Saxl graphs of primitive affine groups with sporadic point stabilisers

TL;DR

This paper investigates a conjecture about Saxl graphs of primitive affine groups with sporadic point stabilisers, confirming it in most cases and providing new insights into the structure of these groups.

Contribution

It verifies a conjecture on Saxl graphs for a class of affine groups with sporadic stabilisers, extending understanding of their combinatorial properties.

Findings

Conjecture holds in all but ten cases for the specified groups.

Saxl graphs exhibit the property that every two vertices have a common neighbour in these cases.

Provides classification and verification for groups with sporadic simple point stabilisers.

Abstract

Let $G$ be a permutation group on a set $\Omega$. A base for $G$ is a subset of $\Omega$ whose pointwise stabiliser is trivial, and the base size of $G$ is the minimal cardinality of a base.
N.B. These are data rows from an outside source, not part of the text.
-- ==== Sys2Proof/Machine/Ops.lean ====
section
/-!
DEFINITION. The operations every family shares: the register store and its active copies, the posting of events and their
Tally counts, interrupt vectors, device-state changes, fault records with their class effects, commits as they arrive, and
the life of a ring command.
-/
namespace Sys2Proof.Machine

/-- The outcome of a meaning: the block never stops on a command's own effect. -/
abbrev Res := Host.Outcome State Fault Refusal

/-- A command's effect on the block, the queue as it stands. -/
def State.does (s : State) (f : Block → Block) : Res := .next { s with toBlock := f s.toBlock }

/-! ## The register store -/

/-- Where the table windows stand in the register store: page `p`, word `i`. -/
def win (p i : Nat) : Nat := 0x1000000 + 0x100000 * p + 4 * i

/-- The key of the active copy of a register or window word: offset + 0x800 (R89), or the active bank of a window. -/
def actOf (a : Nat) : Nat := if a < 0x1000000 then a + 0x800 else a + 0x10000000

/-- The page a key belongs to. -/
def pageOf (a : Nat) : Nat := if a < 0x1000000 then a / 0x1000 else (a % 0x10000000 - 0x1000000) / 0x100000

/-- What a window word holds at reset: 0, but for THERM_SLICE_MG, whose reset value is 0xF (Table 14.6). -/
def winDflt (a : Nat) : Word := if win 0x1C 0x400 ≤ a ∧ a < win 0x1C 0x500 then 0xF else 0

/-- PAGE_ID (Table 3.3): 0xA800 plus the block's first page, revision 0x01, instance. -/
def pageId (p : Nat) : Word :=
  let first := if 0x0E ≤ p ∧ p ≤ 0x11 then 0x0E else if p = 0x17 then 0x16 else if 0x22 ≤ p ∧ p ≤ 0x25 then 0x22 else p
  w32 ((0xA800 + first) * 65536 + 0x100 + (p - first))

/-- The reset value of a register below the active copies. -/
def rowReset (a : Nat) : Word :=
  if a % 0x1000 = 0 ∧ a / 0x1000 ≤ 0x2C then pageId (a / 0x1000)
  else match rowAt a with
    | some r => w32 r.reset
    | none => 0

/-- What an unlisted key of the register store reads as: its reset value. -/
def regDflt (a : Nat) : Word :=
  if 0x10000000 ≤ a then winDflt (a - 0x10000000)
  else if 0x1000000 ≤ a then winDflt a
  else if a % 0x1000 < 0x800 then rowReset a
  else if isSH (a - 0x800) then rowReset (a - 0x800) else 0

/-- The value a register holds. -/
def Block.reg (s : Block) (a : Nat) : Word := sget regDflt s.regs a

/-- The EN fields of the SH registers, by page: every field whose name is EN or ends in _EN (R665; log entry 239). -/
def enFields : List (Nat × Nat) :=
  ((List.range 8).map fun n => (R.INGEST_SRC_CFG n, 0x41)) ++
  [(R.WARP_CFG, 1), (R.WARP_BLEND_CFG, 1), (R.COLOR_UNIF_CFG, 1), (R.COLOR_LUT_CFG, 1), (R.HSB_SPLIT_CFG, 1), (R.HSB_BEAM_CFG, 5),
   (R.BUCK_CFG, 1)] ++
  ((List.range 4).map fun p => (R.BUCK_PORT_CFG p, 1)) ++ ((List.range 4).map fun g => (R.SEQ_LG_CFG g, 0xF0)) ++
  ((List.range 4).map fun p => (R.MA_CFG p, 1)) ++
  [(R.HSF_CFG, 1), (R.HSS_CFG, 3), (R.LSG_CFG, 0x1F)] ++ ((List.range 48).map fun n => (R.LS_STR_CFG n, 1)) ++
  [(R.CHAIN_CFG, 0xF), (R.CPE_AUX_EN, 0xFF), (R.OPT_CTRL, 3)] ++ ((List.range 8).map fun j => (R.OPT_PD_CFG j, 1)) ++
  [(R.THERM_CTRL, 1), (R.DMC_SCRUB_CFG, 1)] ++ ((List.range 12).map fun q => (R.DMCP_CFG q, 5)) ++ [(R.WPX_CFG, 1)] ++
  ((List.range 4).map fun p => (R.WPXP_CFG p, 1)) ++ [(R.CUE_CFG, 1), (R.HOLD_CFG, 4), (R.FAULT_AVAIL_CFG, 1)]

/-- The EN bits of an SH register; the entries of the CHAIN member table have EN in bit 0, as have the guest regions' DMC_GR_CFG and
word 0 of a model group. -/
def enMask (a : Nat) : Nat :=
  if win 0x18 0 ≤ a ∧ a < win 0x18 2048 then 1
  else if win 0x1D 0 ≤ a ∧ a < win 0x1D 16 then (if a % 8 = 4 then 1 else 0)
  else if win 0x1C 0 ≤ a ∧ a < win 0x1C 96 then (if a % 32 = 0 then 1 else 0)
  else match enFields.find? fun e => e.1 == a with
    | some e => e.2
    | none => 0

/-- An SH value as its block acts on it: with PAGE_CTRL.ENABLE 0, every EN field is 0 (R665). -/
def Block.enApply (s : Block) (a : Nat) (v : Word) : Word :=
  if bit (s.reg (R.PAGE_CTRL (pageOf a))) 0 then v else v &&& ~~~(w32 (enMask a))

/-- The active copy of an SH register as its block acts on it (R89, R665). -/
def Block.act (s : Block) (a : Nat) : Word := s.enApply a (s.reg (actOf a))

/-- A field of a register. -/
def Block.fld (s : Block) (a lo w : Nat) : Nat := bits (s.reg a) lo w

/-- A field of the active copy. -/
def Block.afld (s : Block) (a lo w : Nat) : Nat := bits (s.act a) lo w

/-- A bit of the active copy. -/
def Block.abit (s : Block) (a i : Nat) : Bool := bit (s.act a) i

/-- A register takes a value. -/
def Block.setReg (s : Block) (a : Nat) (v : Word) : Block := { s with regs := sset regDflt s.regs a v }

/-- Several registers take values, in order. -/
def Block.setRegs (s : Block) (l : List (Nat × Word)) : Block := { s with regs := ssets regDflt s.regs l }

/-- A field of a register takes a value. -/
def Block.setFld (s : Block) (a lo w x : Nat) : Block := s.setReg a (setBits (s.reg a) lo w x)

/-- A CNT register counts, wrapping at its width (Table 0.5). -/
def Block.bump (s : Block) (a : Nat) (n : Nat := 1) : Block := s.setReg a (s.reg a + w32 n)

/-- A saturating field counts. -/
def Block.bumpSat (s : Block) (a lo w : Nat) : Block := s.setFld a lo w (satN w (s.fld a lo w + 1))

/-- A free value and the state after its use (log entry 2). -/
def Block.takeFree (s : Block) : Nat × Block := (Config.freeNat s.free, { s with free := s.free + 1 })

/-- A free value no greater than a bound. -/
def Block.takeBelow (s : Block) (n : Nat) : Nat × Block := (Config.freeNat s.free % (n + 1), { s with free := s.free + 1 })

/-- Free bytes (log entry 2). -/
def Block.takeBytes (s : Block) (n : Nat) : List Byte × Block :=
  ((List.range n).map fun i => BitVec.ofNat 8 (Config.freeNat (s.free + i)), { s with free := s.free + n })

/-- An outward action. -/
def Block.emit (s : Block) (o : Out) : Block := { s with out := s.out ++ [o] }

/-! ## Shadows and active copies -/

/-- A key of a shadow copy. -/
def isShadowKey (a : Nat) : Bool := if a < 0x1000000 then isSH a else decide (a < 0x10000000)

/-- A key of an active copy. -/
def isActiveKey (a : Nat) : Bool :=
  if a < 0x1000000 then decide (0x800 ≤ a % 0x1000) && isSH (a - 0x800) else decide (0x10000000 ≤ a)

/-- The shadow behind an active copy. -/
def shadowOf (a : Nat) : Nat := if a < 0x1000000 then a - 0x800 else a - 0x10000000

/-- Table 2.3: the source-side pages STORE, WARP, COLOR, BUCK and the split fields of HSB (Table 7.8). -/
def sourceSide (a : Nat) : Bool :=
  let p := pageOf a
  p == 0x08 || p == 0x0A || p == 0x0B || p == 0x0C ||
    (p == 0x14 && decide (a < 0x1000000) && decide (a % 0x1000 < 0x60))

/-- The pages that hold SH registers (R88). -/
def shPages : List Nat :=
  [0x05, 0x07, 0x08, 0x09, 0x0A, 0x0B, 0x0C, 0x0D, 0x0E, 0x0F, 0x10, 0x11, 0x12, 0x13, 0x14, 0x15, 0x16, 0x17, 0x18, 0x19,
   0x1A, 0x1B, 0x1C, 0x1D, 0x1E, 0x21, 0x22, 0x23, 0x24, 0x25, 0x27, 0x28, 0x2A, 0x2B]

/-- The shadow values of the masked pages, as a cutoff latches them (R71): those that differ from their reset values. -/
def Block.shadowVals (s : Block) (pages : Nat) : List (Nat × Word) :=
  s.regs.filter fun e => isShadowKey e.1 && natBit pages (pageOf e.1)

/-- The active copies of the masked pages on one side take the latched values (R64): every SH register of those pages. -/
def Block.applyVals (s : Block) (side : Nat → Bool) (pages : Nat) (vals : List (Nat × Word)) : Block :=
  let kept := s.regs.filter fun e => !(isActiveKey e.1 && natBit pages (pageOf (shadowOf e.1)) && side (shadowOf e.1))
  { s with regs := ssets regDflt kept ((vals.filter fun e => side e.1).map fun e => (actOf e.1, e.2)) }

/-- What the active copy of a key would be were the latched values applied: the view a validation takes (R70). -/
def Block.wouldBe (s : Block) (pages : Nat) (vals : List (Nat × Word)) (a : Nat) : Word :=
  if natBit pages (pageOf a) then s.enApply a (sget regDflt vals a) else s.act a

/-! ## Events, Tally and interrupts -/

/-- One Tally counter's configuration in force (Table 19.6). -/
def Block.tallyCfg (s : Block) (n : Nat) : Word := s.act (win 0x2A n)

/-- An occurrence of an event counted by every Tally counter that names it (R614, R615). -/
def Block.tally (s : Block) (ty inst : Nat) : Block :=
  { s with ty := { s.ty with cnt := s.ty.cnt.mapIdx fun n c =>
      let g := s.tallyCfg n
      let mode := bits g 17 2
      if (mode == 1 || mode == 3) && bits g 0 10 == ty && (bit g 16 || bits g 10 6 == inst) then
        { c with count := c.count + 1 } else c } }

/-- The instance an event carries where its chapter names none: PAGE_ID[7:0] of the source page (R615). -/
def pageInst (p : Nat) : Nat := (pageId p).toNat % 256

/-- Does a housekeeping core run? -/
def Block.hkUp (s : Block) : Bool := s.bt.hkRestart.isNone && s.bt.hkRunning != 0

/-- The events that firmware generates (R117), as the chapters say: R449, R469, R532, R571, R606, R647; CMD_COMPLETE and the events of the
firmware commands of ch. 4 too (log entry 184). -/
def firmwareEvent (ty : Nat) : Bool :=
  [0x009, 0x015, 0x016, 0x017, 0x138, 0x139, 0x13A, 0x144, 0x185, 0x190, 0x191, 0x192, 0x193, 0x1C5, 0x1C9, 0x1F3, 0x210, 0x211].contains ty

/-- Does an event wait until a housekeeping core runs: firmware generates it, and none runs now (R117)? -/
def Block.heldEvent (s : Block) (ty : Nat) : Bool := firmwareEvent ty && !s.hkUp

/-- An event is generated: counted in Tally, and offered to the ring while EVT_EN is 1 (R114, R116, R615). -/
def Block.postI (s : Block) (page ty cls inst : Nat) (cmd : Bool) (data : List Word) : Block :=
  let s := s.tally ty inst
  if bit (s.reg R.RING_CTRL) 1 then
    { s with rg := { s.rg with evq := s.rg.evq ++
      [{ ty := ty, page := page, cls := cls, cmd := cmd, fsn := s.tm.fsn, ft := s.tm.ft, data := data, held := s.heldEvent ty }] } }
  else s

/-- An event with the instance of its page and no fault class. -/
def Block.post (s : Block) (page ty : Nat) (data : List Word) : Block := s.postI page ty 0 (pageInst page) false data

/-- A Tally-only event (R615). -/
def Block.postTally (s : Block) (ty inst : Nat) : Block := s.tally ty inst

/-- The condition of vector p (R94). -/
def Block.vec (s : Block) (p : Nat) : Bool := (s.reg (R.INT_STATUS p) &&& s.reg (R.INT_ENABLE p)) != 0

/-- May a vector send its message (R95)?  MSI-X is enabled and neither the function nor the vector is masked. -/
def Block.vecOpen (s : Block) (v : Nat) : Bool := s.hs.pcie.msix && !s.hs.pcie.funcMask && !natBit s.hs.pcie.vecMask v

/-- A vector's message (R95): sent, or, while MSI-X is enabled and the vector masked, its pending bit is set. -/
def Block.message (s : Block) (v : Nat) : Block :=
  if s.vecOpen v then s.emit (.msix v)
  else if s.hs.pcie.msix then { s with hs := { s.hs with pba := if s.hs.pba.contains v then s.hs.pba else s.hs.pba ++ [v] } }
  else s

/-- Is the PCIe tunnel up (R166)? -/
def Block.tunnelUp (s : Block) : Bool := bit (s.reg R.HOST_LINK_STATUS) 8

/-- A vector's condition is false: its pending bit is clear, as the MSI-X capability has it (R95). -/
def Block.unpend (s : Block) (v : Nat) : Block := { s with hs := { s.hs with pba := s.hs.pba.filter (· != v) } }

/-- A change of a page's interrupt registers, with the MSI-X message of a condition that becomes true (R95). -/
def Block.withInt (s : Block) (p : Nat) (f : Block → Block) : Block :=
  let t := f s
  if t.vec p then (if s.vec p then t else t.message p) else t.unpend p

/-- INT_STATUS bits are set (R94, R95). -/
def Block.setInt (s : Block) (p : Nat) (m : Word) : Block :=
  s.withInt p fun s => s.setReg (R.INT_STATUS p) (s.reg (R.INT_STATUS p) ||| m)

/-- ERR_CAUSE bit `i` of a page is set (Table 3.6). -/
def Block.errCause (s : Block) (p i : Nat) : Block := s.setReg (R.ERR_CAUSE p) (setBit (s.reg (R.ERR_CAUSE p)) i true)

/-! ## Commands in flight (R112, R113) -/

/-- A command in flight. -/
def Block.cmd (s : Block) (cseq : Word) : Option Cmd := s.rg.inflight.find? fun c => c.cseq == cseq

/-- The value PIN_OWN has for a resource that a command of CALIBRATION holds (Table 3.11). -/
def Cmd.ownWord (c : Cmd) : Word := w32 (0x32 + 0x3F00 + 65536 * (c.cseq.toNat % 65536))

/-- A command gives back one resource it claimed (R102): to the owner that held it before; where another command in flight claimed it from
this one, that command takes this one's place before it. -/
def Block.giveBackClaim (s : Block) (c : Cmd) (n : Nat) (old : Word) : Block :=
  if s.rg.inflight.any fun d => d.claims.contains (n, c.ownWord) then
    { s with rg := { s.rg with inflight := s.rg.inflight.map fun d =>
      { d with claims := d.claims.map fun e => if e = (n, c.ownWord) then (n, old) else e } } }
  else s.setReg (R.PIN_OWN n) old

/-- A command gives back the resources it claimed, in the order of the list (R102). -/
def Block.giveBackAll (s : Block) (c : Cmd) (l : List (Nat × Word)) : Block := l.foldl (fun s e => s.giveBackClaim c e.1 e.2) s

/-- CMD_COMPLETE of a command (Table 3.19); `res` replaces TAG for SNAPSHOT. -/
def Block.postComplete (s : Block) (c : Cmd) (status : Nat) (res : Option Word) : Block :=
  s.postI 0x04 0x009 0 (pageInst 0x04) true [c.cseq, w32 (c.opcode + 65536 * status), res.getD c.tag]

/-- A command completes (R113): one CMD_COMPLETE for each command passed on, the oldest of a CSEQ first.  What the command claimed it gives
back (R102). -/
def Block.complete (s : Block) (cseq : Word) (status : Nat) (res : Option Word := none) : Block :=
  match s.cmd cseq with
  | none => s
  | some c =>
    let s : Block := { s with rg := { s.rg with inflight := s.rg.inflight.eraseP fun d => d.cseq == cseq } }
    (s.giveBackAll c c.claims).postComplete c status res

/-! ## Device state -/

/-- The code of a device state (Table 4.1). -/
def DevState.code : DevState → Nat
  | .off => 0 | .aon => 1 | .boot => 2 | .standby => 3 | .ready => 4 | .lit => 5 | .frostHold => 6 | .safe => 7
  | .shutdownLatched => 8

/-- The states in which light may be on. -/
def DevState.lightOn : DevState → Bool
  | .lit => true | .frostHold => true | _ => false

/-- The states in which the sequencer, ports and loops run: READY and later (Table 0.2). -/
def DevState.running : DevState → Bool
  | .ready => true | .lit => true | .frostHold => true | .safe => true | _ => false

/-- The microseconds since a local instant. -/
def Block.usSince (s : Block) (t : Nat) : Nat := (s.now - t) / 1000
If $G$ has base size $2$, then the corresponding Saxl graph $\Sigma(G)$ has vertex set $\Omega$ and two vertices are adjacent if they form a base for $G$. A recent conjecture of Burness and Giudici states that if $G$ is a finite primitive permutation group with base size $2$, then $\Sigma(G)$ has the property that every two vertices have a common neighbour. We investigate this conjecture when $G$ is an affine group and a point stabiliser is an almost quasisimple group whose unique quasisimple subnormal subgroup is a covering group of a sporadic simple group. We verify the conjecture under this assumption, in all but ten cases.